Advertisement

Heart and Soul : Memory of a Teammate Inspires La Mirada to Win CIF Title

Share
TIMES STAFF WRITER

They won the championship, and then cried for a dead teammate. Thus, on a cold, windy night in San Marino, La Mirada High’s “Season for Jimmy” ended.

Now it was time for the school--in mourning last spring after a football player was killed in a traffic accident--to celebrate.

“We’re going to have fire engines, a police escort, the team, the band, cheerleaders,” said Principal Howard M. Haas. “We’ll start here, go to City Hall and go around to all the elementary schools, have the kids out there cheering. I’ve never done a parade before.”

Advertisement

This was Monday afternoon, two days after La Mirada won the California Interscholastic Federation’s Southern Section football title for the first time in its 34-year history with a 28-7 victory over San Marino. La Mirada is in Section VIII, which has 31 teams.

Haas, 42, already in parade mode with a tie that had drums and drum majors on it, walked through the tree-dotted campus past students who flocked from one class to the next. Jimmy Wilson was not among them.

John Mele, the football coach, recalled the day in late April when, during lunch hour, a player came into his office and said: “Hey, Mele! Jimmy’s dead.”

Wilson was lying on Santa Gertrudes Avenue near the school. He had been riding in the back of a pickup truck as he and three teammates headed for Taco Bell. The truck made a turn, swerved to avoid a gardening truck and flipped over. Wilson’s head was crushed by the pickup’s back wheel.

“Everybody was shocked,” said Mele. “A lot of people just walked out of school. I went over there and was one of the first to identify him.”

Fault has not been established in the case, which the Los Angeles County Sheriff’s Department said is still under investigation.

Advertisement

Wilson, who would have been a senior, was a starting defensive back and the student body president. He had a straight-A average.

“He was exceptional, a leader type and probably the most popular kid we had here,” said Don Gauthier, the freshman football coach. “I don’t know anybody who didn’t like Jimmy Wilson.”

For tailback Ryan Hura, the accident was especially tragic. He was driving the pickup.

“It goes through my mind every day,”

Hura, a junior, said Monday.

No one at the school will forget Wilson. And no one will forget how hard Hura ran Saturday night in his memory. Despite bruised ribs, Hura carried the ball 26 times for 149 yards--118 in the second half as the Matadores broke a 7-7 tie.

“He always runs hard, but I think it was something extra,” said Mele. “It was like he was possessed with Jimmy.”

“He’s been on our minds all season,” Hura said.

Wilson was the team’s honorary captain. His helmet was always set on the field, next to the helmets of the other three captains during pregame warm-ups. Beneath their jerseys, the Matadores wore T-shirts that said: “Season for Jimmy.”

La Mirada, which tied with Artesia for the Suburban League title, won four consecutive games in the playoffs to finish with a 10-4 record. Its stars were Hura; senior quarterback Mike Moschetti, who completed 12 passes and scored two touchdowns in the title game, and junior receiver Alex Khasaempanth, who caught five touchdown passes in the playoffs before breaking his arm in the second quarter Saturday night when he collided with a goal post.

Advertisement

Mele, 45, is a stocky, ruddy-faced man who once played quarterback for Whittier College. He is in his fifth year as head coach and 21st year at the Norwalk-La Mirada School District.

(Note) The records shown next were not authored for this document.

/-- A v register code (R60). -/
def isVCode (c : OpCode) : Bool := c.toNat ≤ 0x7F
/-- An s register code (R60). -/
def isSCode (c : OpCode) : Bool := 0x80 ≤ c.toNat && c.toNat ≤ 0xBF
/-- A predicate code (R60). -/
def isPCode (c : OpCode) : Bool := 0xC0 ≤ c.toNat && c.toNat ≤ 0xC7
/-- The null destination (R60). -/
def isNull (c : OpCode) : Bool := c.toNat == 0xD0
/-- One of the registers s56 to s63 (R44, R60). -/
def isFrameCode (c : OpCode) : Bool := 0xB8 ≤ c.toNat && c.toNat ≤ 0xBF
/-- A readable code (R60). -/
def isReadable (c : OpCode) : Bool := c.toNat ≤ 0xCF || c.toNat == 0xD1 || 0xE0 ≤ c.toNat
/-- A floating inline constant (R63). -/
def isFloatConst (c : OpCode) : Bool := 0xF8 ≤ c.toNat
/-- Kind u (R61): an s register, zero, an integer inline constant, or a special other than lane_id. -/
def isUniform (c : OpCode) : Bool :=
  isSCode c || c.toNat == 0xD1 || (0xC9 ≤ c.toNat && c.toNat ≤ 0xCF) || (0xE0 ≤ c.toNat && c.toNat ≤ 0xF7)

/-- The ETYPE takes floating inline constants (R63): an F or T type. -/
def EType.takesFloatConst : EType → Bool
  | .f64 | .f32x2 | .f16x4 | .bf16x4 | .t8x8 | .t6x10 => true
  | _ => false

/-- Whether a code is of its field's kind (R61, R63, R146). The registers s56 to s63 are destinations in a handler only,
which R67 checks last. -/
def FieldKind.accepts (et : EType) : FieldKind → OpCode → Bool
  | .dst, c => isVCode c || isSCode c || isNull c
  | .dstLink, c => 0x80 ≤ c.toNat && c.toNat ≤ 0xB7
  | .dstV, c => isVCode c || isNull c
  | .pd, c => isPCode c || isNull c
  | .x, c => isReadable c && (!isFloatConst c || et.takesFloatConst)
  | .xInt, c => isReadable c && !isFloatConst c
  | .xFloat, c => isReadable c
  | .u, c => isUniform c
  | .ps, c => isPCode c
  | .vg _, c => isVCode c
  | .vgEven, c => isVCode c && c.toNat % 2 == 0
  | .vgTile, c => isVCode c
  | .sg6, c => 0x80 ≤ c.toNat && c.toNat ≤ 0xBA
  | .imm m, c => c.toNat ≤ m
  | .step, c => c.toNat &&& 0xC8 == 0

/-- The D, A and B fields of an instruction with their kinds, in that order, for the fields the tables do not mark 0 or
use as offsets and 16-bit immediates (R69 to R74). An event has none. -/
def Instr.fields : Instr → List (FieldKind × OpCode)
  | .getmode d => [(.dst, d)]
  | .rep count stride => [(.imm 64, count), (.step, stride)]
  | .brp p _ => [(.ps, p)]
  | .bru u _ => [(.u, u)]
  | .jmpi a => [(.u, a)]
  | .call d _ => [(.dstLink, d)]
  | .calli d a => [(.dstLink, d), (.u, a)]
  | .ret a => [(.u, a)]
  | .waitf n _ => [(.imm 14, n)]
  | .setjoin d a => [(.dst, d), (.u, a)]
  | .setleave a => [(.u, a)]
  | .arrive a b => [(.u, a), (.u, b)]
  | .waitb d a => [(.dst, d), (.u, a)]
  | .arrwait d a b => [(.dst, d), (.u, a), (.u, b)]
  | .signal a b => [(.u, a), (.u, b)]
  | .sigwait d a b => [(.dst, d), (.u, a), (.u, b)]
  | .bind d a b => [(.u, d), (.u, a), (.u, b)]
  | .unbind a b => [(.u, a), (.u, b)]
  | .spt n => [(.imm 254, n)]
  | .sysrd d _ => [(.dst, d)]
  | .syswr a _ => [(.u, a)]
  | .add d a b => [(.dst, d), (.x, a), (.x, b)]
  | .sub d a b => [(.dst, d), (.x, a), (.x, b)]
  | .mul d a b => [(.dst, d), (.x, a), (.x, b)]
  | .fma d a b => [(.dst, d), (.x, a), (.x, b)]
  | .fms d a b => [(.dst, d), (.x, a), (.x, b)]
  | .fnma d a b => [(.dst, d), (.x, a), (.x, b)]
  | .min d a b => [(.dst, d), (.x, a), (.x, b)]
  | .max d a b => [(.dst, d), (.x, a), (.x, b)]
  | .abs d a => [(.dst, d), (.x, a)]
  | .neg d a => [(.dst, d), (.x, a)]
  | .adds d a b => [(.dst, d), (.x, a), (.x, b)]
  | .subs d a b => [(.dst, d), (.x, a), (.x, b)]
  | .mulhi d a b => [(.dst, d), (.x, a), (.x, b)]
  | .dot2 d a b => [(.dst, d), (.x, a), (.x, b)]
  | .divi d a b => [(.dst, d), (.x, a), (.x, b)]
  | .remi d a b => [(.dst, d), (.x, a), (.x, b)]
  | .and d a b => [(.dst, d), (.x, a), (.x, b)]
  | .or d a b => [(.dst, d), (.x, a), (.x, b)]
  | .xor d a b => [(.dst, d), (.x, a), (.x, b)]
  | .andn d a b => [(.dst, d), (.x, a), (.x, b)]
  | .shl d a b => [(.dst, d), (.x, a), (.xInt, b)]
  | .shrl d a b => [(.dst, d), (.x, a), (.xInt, b)]
  | .shra d a b => [(.dst, d), (.x, a), (.xInt, b)]
  | .rol d a b => [(.dst, d), (.x, a), (.xInt, b)]
  | .cmpeq d a b => [(.pd, d), (.x, a), (.x, b)]
  | .cmpne d a b => [(.pd, d), (.x, a), (.x, b)]
  | .cmplt d a b => [(.pd, d), (.x, a), (.x, b)]
  | .cmple d a b => [(.pd, d), (.x, a), (.x, b)]
  | .cmpun d a b => [(.pd, d), (.x, a), (.x, b)]
  | .cls d a _ => [(.pd, d), (.x, a)]
  | .sel d a b _ => [(.dst, d), (.x, a), (.x, b)]
  | .mov d a => [(.dst, d), (.x, a)]
  | .cvt d a _ => [(.dst, d), (.x, a)]
  | .cvtr d a _ => [(.dst, d), (.x, a)]
  | .pack d a b => [(.dst, d), (.x, a), (.x, b)]
  | .widen d a h => [(.dst, d), (.x, a), (.imm 1, h)]
  | .dec8 d a g => [(.dst, d), (.x, a), (.imm 1, g)]
  | .enc8 d a b => [(.dst, d), (.x, a), (.x, b)]
  | .dec6 d a g => [(.dst, d), (.x, a), (.imm 2, g)]
  | .enc6 d a => [(.dst, d), (.vg 3, a)]
  | .scaleb d a b => [(.dst, d), (.x, a), (.xInt, b)]
  | .rndint d a => [(.dst, d), (.x, a)]
  | .dot4 d a b => [(.dst, d), (.x, a), (.x, b)]
  | .sad d a b => [(.dst, d), (.x, a), (.x, b)]
  | .madi d a b => [(.dst, d), (.x, a), (.x, b)]
  | .addc d a b _ => [(.dst, d), (.x, a), (.x, b)]
  | .subb d a b _ => [(.dst, d), (.x, a), (.x, b)]
  | .frcp2 d a => [(.dst, d), (.x, a)]
  | .movl d _ => [(.dst, d)]
  | .movs d _ => [(.dst, d)]
  | .iota d a b => [(.dst, d), (.u, a), (.u, b)]
  | .shfl d a b _ => [(.dst, d), (.x, a), (.xInt, b)]
  | .bcast d a b => [(.dst, d), (.x, a), (.u, b)]
  | .lreduce d a _ => [(.dst, d), (.x, a)]
  | .lscan d a _ => [(.dst, d), (.x, a)]
  | .ballot d p => [(.dst, d), (.ps, p)]
  | .vote d p _ => [(.dst, d), (.ps, p)]
  | .plogic d a b _ => [(.pd, d), (.ps, a), (.ps, b)]
  | .pset d _ => [(.pd, d)]
  | .pget d p => [(.dst, d), (.ps, p)]
  | .pmov d a => [(.pd, d), (.x, a)]
  | .bmm d a b => [(.dst, d), (.x, a), (.x, b)]
  | .bmmx d a b => [(.dst, d), (.x, a), (.x, b)]
  | .pdep d a b => [(.dst, d), (.x, a), (.x, b)]
  | .pext d a b => [(.dst, d), (.x, a), (.x, b)]
  | .bpld k a => [(.imm 7, k), (.sg6, a)]
  | .bperm d a k => [(.dst, d), (.x, a), (.imm 7, k)]
  | .popc d a => [(.dst, d), (.x, a)]
  | .clz d a => [(.dst, d), (.x, a)]
  | .ctz d a => [(.dst, d), (.x, a)]
  | .brev d a => [(.dst, d), (.x, a)]
  | .bfx d a _ => [(.dst, d), (.x, a)]
  | .bfi d a _ => [(.dst, d), (.x, a)]
  | .gfmul8 d a b => [(.dst, d), (.x, a), (.x, b)]
  | .clmul d a b => [(.dst, d), (.x, a), (.x, b)]
  | .clmulh d a b => [(.dst, d), (.x, a), (.x, b)]
  | .byteperm d a b => [(.dst, d), (.x, a), (.x, b)]
  | .rcp d a => [(.dst, d), (.x, a)]
  | .rsq d a => [(.dst, d), (.x, a)]
  | .sqrt d a => [(.dst, d), (.x, a)]
  | .exp2 d a => [(.dst, d), (.x, a)]
  | .log2 d a => [(.dst, d), (.x, a)]
  | .sinpi d a => [(.dst, d), (.x, a)]
  | .cospi d a => [(.dst, d), (.x, a)]
  | .tanh d a => [(.dst, d), (.x, a)]
  | .divf d a b => [(.dst, d), (.x, a), (.x, b)]
  | .ld8 d a b => [(.dst, d), (.u, a), (.xInt, b)]
  | .ld16 d a b => [(.dst, d), (.u, a), (.xInt, b)]
  | .ld32 d a b => [(.dst, d), (.u, a), (.xInt, b)]
  | .ld64 d a b => [(.dst, d), (.u, a), (.xInt, b)]
  | .st8 d a b => [(.x, d), (.u, a), (.xInt, b)]
  | .st16 d a b => [(.x, d), (.u, a), (.xInt, b)]
  | .st32 d a b => [(.x, d), (.u, a), (.xInt, b)]
  | .st64 d a b => [(.x, d), (.u, a), (.xInt, b)]
  | .ldl d a b => [(.vgEven, d), (.u, a), (.xInt, b)]
  | .stl d a b => [(.vgEven, d), (.u, a), (.xInt, b)]
  | .sld d a b _ => [(.dst, d), (.u, a), (.xInt, b)]
  | .sst d a b _ => [(.x, d), (.u, a), (.xInt, b)]
  | .nld d a b _ => [(.dst, d), (.u, a), (.xInt, b)]
  | .nst d a b _ => [(.x, d), (.u, a), (.xInt, b)]
  | .wld d a b => [(.dst, d), (.u, a), (.xInt, b)]
  | .cstr d a p => [(.x, d), (.u, a), (.ps, p)]
  | .xld d a p => [(.dst, d), (.u, a), (.ps, p)]
  | .tld d a b _ => [(.vgTile, d), (.u, a), (.u, b)]
  | .tst d a b _ => [(.vgTile, d), (.u, a), (.u, b)]
  | .pref a b => [(.u, a), (.xInt, b)]
  | .sealRegion a b => [(.u, a), (.u, b)]
  | .unsealRegion a b => [(.u, a), (.u, b)]
  | .fence scope => [(.imm 7, scope)]
  | .xfence scope paths => [(.imm 7, scope), (.imm 63, paths)]
  | .pin a b => [(.u, a), (.u, b)]
  | .unpin a b => [(.u, a), (.u, b)]
  | .cinv a b => [(.u, a), (.u, b)]
  | .cwb a b => [(.u, a), (.u, b)]
  | .ldacq d a b _ => [(.dst, d), (.u, a), (.xInt, b)]
  | .strel d a b _ => [(.x, d), (.u, a), (.xInt, b)]
  | .aadd d a b _ => [(.dst, d), (.xInt, a), (.xInt, b)]
  | .amin d a b _ => [(.dst, d), (.xInt, a), (.xInt, b)]
  | .amax d a b _ => [(.dst, d), (.xInt, a), (.xInt, b)]
  | .aand d a b _ => [(.dst, d), (.xInt, a), (.xInt, b)]
  | .aor d a b _ => [(.dst, d), (.xInt, a), (.xInt, b)]
  | .axor d a b _ => [(.dst, d), (.xInt, a), (.xInt, b)]
  | .aswp d a b _ => [(.dst, d), (.xInt, a), (.xInt, b)]
  | .acas d a b _ => [(.dst, d), (.xInt, a), (.xInt, b)]
  | .afadd d a b _ => [(.dst, d), (.xInt, a), (.xFloat, b)]
  | .axadd d a b _ => [(.dst, d), (.xInt, a), (.xFloat, b)]
  | .lres d a _ => [(.dst, d), (.xInt, a)]
  | .scond d a b _ => [(.dst, d), (.xInt, a), (.xInt, b)]
  | .tbegin d => [(.dstV, d)]
  | .tcommit d => [(.dstV, d)]
  | .tstat d => [(.dstV, d)]
  | .mfmt a => [(.u, a)]
  | .mma acc a b => [(.imm 15, acc), (.u, a), (.vg 4, b)]
  | .mmaz acc a b => [(.imm 15, acc), (.u, a), (.vg 4, b)]
  | .mbatch n => [(.imm 15, n)]
  | .mwait n => [(.imm 15, n)]
  | .mdrain acc a b => [(.imm 15, acc), (.u, a), (.u, b)]
  | .maccld acc a => [(.imm 15, acc), (.u, a)]
  | .mstage n a b => [(.imm 7, n), (.u, a), (.u, b)]
  | .mstat d acc => [(.dst, d), (.imm 15, acc)]
  | .cpy d a => [(.dst, d), (.u, a)]
  | .cpyd d a => [(.dst, d), (.u, a)]
  | .cpym d a => [(.dst, d), (.u, a)]
  | .cpymc d a => [(.dst, d), (.u, a)]
  | .cpyn d a => [(.dst, d), (.u, a)]
  | .halo d a b => [(.dst, d), (.u, a), (.u, b)]
  | .haloq d a => [(.dst, d), (.u, a)]
  | .evpop d => [(.dst, d)]
  | .evpeek d => [(.dst, d)]
  | .wsld d a => [(.dst, d), (.u, a)]
  | .arm a b => [(.u, a), (.u, b)]
  | .disarm a => [(.u, a)]
  | .cpyx d a => [(.dst, d), (.u, a)]
  | .wpush a b => [(.xInt, a), (.xInt, b)]
  | .wpop d => [(.vg 2, d)]
  | .wpopw d => [(.vg 2, d)]
  | .wfloor d => [(.dst, d)]
  | .wstat d => [(.dst, d)]
  | .ckrole d => [(.dst, d)]
  | .cksig d k => [(.dst, d), (.imm 1, k)]
  | .clkq d => [(.dst, d)]
  | .pwload a => [(.u, a)]
  | _ => []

“It was a dream come true,” he said of the season.

After the title game, the team prayed for Wilson. “Then I told them that we had accomplished our three goals--to win our league, to win CIF and to win for Jimmy,” Mele said. “We all had tears in our eyes.”

*

But there were no tears this week at the school, which is in an upper middle-class city of parks and homes wedged near the border between Los Angeles and Orange counties.

The parade is set for Friday morning, but it is not certain how many residents are aware of it.

“I frankly never knew when the team was playing,” said Mac Ausbon, president of the Chamber of Commerce. “I just wish I had gone to all the games, but I work late on Friday nights.”

Haas, new to the city, has already sensed its lack of identity. “Most people don’t know where La Mirada is,” he said.

Advertisement

But he had reason this week to believe that the school, with an enrollment of about 1,500, was doing its best to put the city on the map.

“Everybody’s just flying high,” said Haas, who came from Santa Ana to take his first high school principal’s job and has become known as the school’s biggest cheerleader. “My hope is that everyone will catch the winning spirit, and it will cross the board to academics. You hope that the kids get the feeling that if we can be best in sports, we can be best in academics.

“For a principal, nothing could be sweeter. You look for a balance of intelligence, heart and body. And we had it last weekend.”

Winning Jimmy’s Season wasn’t La Mirada High’s only success last weekend.

In the main office, the CIF championship plaque and a trophy for first place in the Southern California Debate League sat side by side.